Para representar a los estadounidenses que, de no ser por la pandemia, se habrían alejado a Washington para poder ver la investidura, los organizadores han dispuesto a lo largo de esa explanada 191.500 banderas de distintas tamaños y tipos, alumbradas por 56 pilares de luz que representan a los estados y territorios del país.

Los convidados

Solo unos 1.000 invitados podrán presenciar el alegato de Biden en persona desde la escalinata oeste del Capitolio, frente a los 200.000 que solían ocupar los asientos de honor durante ceremonias anteriores.

La mayor parte son legisladores estadounidenses, aunque asimismo van a estar los expresidentes Barack Obama (2009-2017), George W. Bush (2001-2009) y Bill Clinton (1993-2001), con sus respectivas esposas, Michelle Obama, Laura Bush y Hillary Clinton.
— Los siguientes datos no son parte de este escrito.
-- ==== Sys2Proof/Machine/ReedWords.lean ====
section
/-! DEFINITION. The vector, mask, scalar and memory rows of a microword (R150 to R157): each row is one field of the word at the sequencer, with the
code it bears there. What a code does is in `vecOp`, `scalOp` and `memOp`. -/

namespace Sys2Proof.Machine

/-! ### Vector field (R150 to R154) -/

def execVnop (r : Fin 1024) (f : VField) (s : State) : Host.Outcome State Fault Refusal := whenRunning s (vecStep s r 0x00 f)
def execVadd (r : Fin 1024) (f : VField) (s : State) : Host.Outcome State Fault Refusal := whenRunning s (vecStep s r 0x01 f)
def execVsub (r : Fin 1024) (f : VField) (s : State) : Host.Outcome State Fault Refusal := whenRunning s (vecStep s r 0x02 f)
def execVand (r : Fin 1024) (f : VField) (s : State) : Host.Outcome State Fault Refusal := whenRunning s (vecStep s r 0x03 f)
def execVor (r : Fin 1024) (f : VField) (s : State) : Host.Outcome State Fault Refusal := whenRunning s (vecStep s r 0x04 f)
def execVxor (r : Fin 1024) (f : VField) (s : State) : Host.Outcome State Fault Refusal := whenRunning s (vecStep s r 0x05 f)
def execVandn (r : Fin 1024) (f : VField) (s : State) : Host.Outcome State Fault Refusal := whenRunning s (vecStep s r 0x06 f)
def execVsll (r : Fin 1024) (f : VField) (s : State) : Host.Outcome State Fault Refusal := whenRunning s (vecStep s r 0x07 f)
def execVsrl (r : Fin 1024) (f : VField) (s : State) : Host.Outcome State Fault Refusal := whenRunning s (vecStep s r 0x08 f)
def execVsra (r : Fin 1024) (f : VField) (s : State) : Host.Outcome State Fault Refusal := whenRunning s (vecStep s r 0x09 f)
def execVrotl (r : Fin 1024) (f : VField) (s : State) : Host.Outcome State Fault Refusal := whenRunning s (vecStep s r 0x0A f)
def execVmullo (r : Fin 1024) (f : VField) (s : State) : Host.Outcome State Fault Refusal := whenRunning s (vecStep s r 0x0B f)
def execVmulhi (r : Fin 1024) (f : VField) (s : State) : Host.Outcome State Fault Refusal := whenRunning s (vecStep s r 0x0C f)
def execVmov (r : Fin 1024) (f : VField) (s : State) : Host.Outcome State Fault Refusal := whenRunning s (vecStep s r 0x0D f)
def execVbcast (r : Fin 1024) (f : VField) (s : State) : Host.Outcome State Fault Refusal := whenRunning s (vecStep s r 0x0E f)
def execVext (r : Fin 1024) (f : VField) (s : State) : Host.Outcome State Fault Refusal := whenRunning s (vecStep s r 0x0F f)
def execVcmpeq (r : Fin 1024) (f : VField) (s : State) : Host.Outcome State Fault Refusal := whenRunning s (vecStep s r 0x10 f)
def execVcmpltu (r : Fin 1024) (f : VField) (s : State) : Host.Outcome State Fault Refusal := whenRunning s (vecStep s r 0x11 f)
def execVcmplt (r : Fin 1024) (f : VField) (s : State) : Host.Outcome State Fault Refusal := whenRunning s (vecStep s r 0x12 f)
def execVparity (r : Fin 1024) (f : VField) (s : State) : Host.Outcome State Fault Refusal := whenRunning s (vecStep s r 0x13 f)
def execVmma (r : Fin 1024) (f : VField) (s : State) : Host.Outcome State Fault Refusal := whenRunning s (vecStep s r 0x20 f)
def execVmadd (r : Fin 1024) (f : VField) (s : State) : Host.Outcome State Fault Refusal := whenRunning s (vecStep s r 0x21 f)
def execVmsub (r : Fin 1024) (f : VField) (s : State) : Host.Outcome State Fault Refusal := whenRunning s (vecStep s r 0x22 f)
def execVmred (r : Fin 1024) (f : VField) (s : State) : Host.Outcome State Fault Refusal := whenRunning s (vecStep s r 0x23 f)
def execVbfly (r : Fin 1024) (f : VField) (s : State) : Host.Outcome State Fault Refusal := whenRunning s (vecStep s r 0x24 f)
def execVibfly (r : Fin 1024) (f : VField) (s : State) : Host.Outcome State Fault Refusal := whenRunning s (vecStep s r 0x25 f)
def execVbflyi (r : Fin 1024) (f : VField) (s : State) : Host.Outcome State Fault Refusal := whenRunning s (vecStep s r 0x26 f)
def execVibflyi (r : Fin 1024) (f : VField) (s : State) : Host.Outcome State Fault Refusal := whenRunning s (vecStep s r 0x27 f)
def execVbrev (r : Fin 1024) (f : VField) (s : State) : Host.Outcome State Fault Refusal := whenRunning s (vecStep s r 0x28 f)
def execVperm (r : Fin 1024) (f : VField) (s : State) : Host.Outcome State Fault Refusal := whenRunning s (vecStep s r 0x29 f)
def execVslideup (r : Fin 1024) (f : VField) (s : State) : Host.Outcome State Fault Refusal := whenRunning s (vecStep s r 0x2A f)
def execVslidedn (r : Fin 1024) (f : VField) (s : State) : Host.Outcome State Fault Refusal := whenRunning s (vecStep s r 0x2B f)
def execVcbd (r : Fin 1024) (f : VField) (s : State) : Host.Outcome State Fault Refusal := whenRunning s (vecStep s r 0x30 f)
def execVrej (r : Fin 1024) (f : VField) (s : State) : Host.Outcome State Fault Refusal := whenRunning s (vecStep s r 0x31 f)
def execVcomp (r : Fin 1024) (f : VField) (s : State) : Host.Outcome State Fault Refusal := whenRunning s (vecStep s r 0x32 f)
def execVdecomp (r : Fin 1024) (f : VField) (s : State) : Host.Outcome State Fault Refusal := whenRunning s (vecStep s r 0x33 f)
def execVpack (r : Fin 1024) (f : VField) (s : State) : Host.Outcome State Fault Refusal := whenRunning s (vecStep s r 0x34 f)
def execVunpack (r : Fin 1024) (f : VField) (s : State) : Host.Outcome State Fault Refusal := whenRunning s (vecStep s r 0x35 f)
def execVgfmul (r : Fin 1024) (f : VField) (s : State) : Host.Outcome State Fault Refusal := whenRunning s (vecStep s r 0x38 f)
def execVclmullo (r : Fin 1024) (f : VField) (s : State) : Host.Outcome State Fault Refusal := whenRunning s (vecStep s r 0x39 f)
def execVclmulhi (r : Fin 1024) (f : VField) (s : State) : Host.Outcome State Fault Refusal := whenRunning s (vecStep s r 0x3A f)
def execVbtr8 (r : Fin 1024) (f : VField) (s : State) : Host.Outcome State Fault Refusal := whenRunning s (vecStep s r 0x3B f)

/-! ### Masks (R134, R150) -/

def execMsetlt (r : Fin 1024) (f : VField) (s : State) : Host.Outcome State Fault Refusal := whenRunning s (vecStep s r 0x40 f)
def execMand (r : Fin 1024) (f : VField) (s : State) : Host.Outcome State Fault Refusal := whenRunning s (vecStep s r 0x41 f)
def execMor (r : Fin 1024) (f : VField) (s : State) : Host.Outcome State Fault Refusal := whenRunning s (vecStep s r 0x42 f)
def execMxor (r : Fin 1024) (f : VField) (s : State) : Host.Outcome State Fault Refusal := whenRunning s (vecStep s r 0x43 f)
def execMnot (r : Fin 1024) (f : VField) (s : State) : Host.Outcome State Fault Refusal := whenRunning s (vecStep s r 0x44 f)
def execMpopc (r : Fin 1024) (f : VField) (s : State) : Host.Outcome State Fault Refusal := whenRunning s (vecStep s r 0x45 f)
def execMfirst (r : Fin 1024) (f : VField) (s : State) : Host.Outcome State Fault Refusal := whenRunning s (vecStep s r 0x46 f)

/-! ### Scalar field (R155) -/

def execSnop (r : Fin 1024) (f : SField) (s : State) : Host.Outcome State Fault Refusal := whenRunning s (scalStep s r 0x00 f)
def execSadd (r : Fin 1024) (f : SField) (s : State) : Host.Outcome State Fault Refusal := whenRunning s (scalStep s r 0x01 f)
def execSsub (r : Fin 1024) (f : SField) (s : State) : Host.Outcome State Fault Refusal := whenRunning s (scalStep s r 0x02 f)
def execSand (r : Fin 1024) (f : SField) (s : State) : Host.Outcome State Fault Refusal := whenRunning s (scalStep s r 0x03 f)
def execSor (r : Fin 1024) (f : SField) (s : State) : Host.Outcome State Fault Refusal := whenRunning s (scalStep s r 0x04 f)
def execSxor (r : Fin 1024) (f : SField) (s : State) : Host.Outcome State Fault Refusal := whenRunning s (scalStep s r 0x05 f)
def execSsll (r : Fin 1024) (f : SField) (s : State) : Host.Outcome State Fault Refusal := whenRunning s (scalStep s r 0x06 f)
def execSsrl (r : Fin 1024) (f : SField) (s : State) : Host.Outcome State Fault Refusal := whenRunning s (scalStep s r 0x07 f)
def execSsra (r : Fin 1024) (f : SField) (s : State) : Host.Outcome State Fault Refusal := whenRunning s (scalStep s r 0x08 f)
def execSmul (r : Fin 1024) (f : SField) (s : State) : Host.Outcome State Fault Refusal := whenRunning s (scalStep s r 0x09 f)
def execSaddi (r : Fin 1024) (f : SField) (s : State) : Host.Outcome State Fault Refusal := whenRunning s (scalStep s r 0x0A f)
def execSli (r : Fin 1024) (f : SField) (s : State) : Host.Outcome State Fault Refusal := whenRunning s (scalStep s r 0x0B f)
def execScmpeq (r : Fin 1024) (f : SField) (s : State) : Host.Outcome State Fault Refusal := whenRunning s (scalStep s r 0x0C f)
def execScmpltu (r : Fin 1024) (f : SField) (s : State) : Host.Outcome State Fault Refusal := whenRunning s (scalStep s r 0x0D f)
def execScmplt (r : Fin 1024) (f : SField) (s : State) : Host.Outcome State Fault Refusal := whenRunning s (scalStep s r 0x0E f)
def execCsrr (r : Fin 1024) (f : SField) (s : State) : Host.Outcome State Fault Refusal := whenRunning s (scalStep s r 0x0F f)
def execCsrw (r : Fin 1024) (f : SField) (s : State) : Host.Outcome State Fault Refusal := whenRunning s (scalStep s r 0x10 f)

/-! ### Memory field (R156, R157) -/

/-- VLD; a parity error in the bytes read takes the parity trap (R177). -/
def execVld (r : Fin 1024) (f : MField) (parity : Bool) (s : State) : Host.Outcome State Fault Refusal :=
  whenRunning s (
    if parity then rowStep s r.val (fun w => mopOf w = 1 && mFieldOf w = f) (fun t =>
      if bitOf (doneOf (wordNow t r.val) (issueOf (reedAt t r.val))) 2 then t else reedParity t r.val)
    else memStep s r 1 f onlyReed)
def execVst (r : Fin 1024) (f : MField) (s : State) : Host.Outcome State Fault Refusal := whenRunning s (memStep s r 2 f onlyReed)
def execVlds (r : Fin 1024) (f : MField) (s : State) : Host.Outcome State Fault Refusal := whenRunning s (memStep s r 3 f onlyReed)
def execVsts (r : Fin 1024) (f : MField) (s : State) : Host.Outcome State Fault Refusal := whenRunning s (memStep s r 4 f onlyReed)
def execVgather (r : Fin 1024) (f : MField) (s : State) : Host.Outcome State Fault Refusal := whenRunning s (memStep s r 5 f onlyReed)
def execVscatter (r : Fin 1024) (f : MField) (s : State) : Host.Outcome State Fault Refusal := whenRunning s (memStep s r 6 f onlyReed)
def execSld (r : Fin 1024) (f : MField) (s : State) : Host.Outcome State Fault Refusal := whenRunning s (memStep s r 7 f onlyReed)
def execSst (r : Fin 1024) (f : MField) (s : State) : Host.Outcome State Fault Refusal := whenRunning s (memStep s r 8 f onlyReed)

end Sys2Proof.Machine
end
El vicepresidente saliente, Mike Pence, asistirá también a la ceremonia, a la inversa que Donald Trump, quien va a ser el primer gobernante en 152 años que no asiste a la investidura de su sustituto, y ya va a estar en Florida para cuando Biden jure su cargo a las 12.00 del miércoles (las seis de la tarde en la España peninsular).

¿Cómo será su discurso?

El discurso de investidura de Biden durará entre 20 y 30 minutos, más que los 16 que duró el de Trump hace 4 años, y tendrá un tono optimista, según su equipo.

“El alegato está estructurado en torno al tema de la unidad”, ha dicho a Efe este martes uno de sus asesores, que solicitó el anonimato. “Le tenderá la mano a todos y cada uno de los estadounidenses y pedirá a cada ciudadano que forme parte del intento de llevar a cabo frente a los retos extraordinarios que enfrentamos”, añadió.

La fuente reconoció que ese llamado a la unidad se genera “en un momento de crisis sin precedentes”, no solo por la pandemia, sino más bien gracias a la desconfianza en las instituciones y en el resultado de las selecciones que ha sembrado Trump.

La gran brecha

El 70 % de los estadounidenses que se declaran afines al partido republicano sigue sin pensar que Biden fuera elegido de manera legítima, según una reciente encuesta del diario The Washington Post y la cadena A.C.News.

Eso revela la magnitud del reto que encara Biden, que comenzará además de esto su orden justo cuando está a puntito de comenzar un juicio político contra Trump por su responsabilidad en el asalto al Capitolio.

Por otro lado, el mandatario electo llegará al poder con una agenda ambiciosa, y en su primer día en el poder ya tiene planeado enviar un proyecto de reforma migratoria al Congreso y ordenar el regreso de Estados Unidos al Acuerdo de París sobre el clima, entre otras medidas.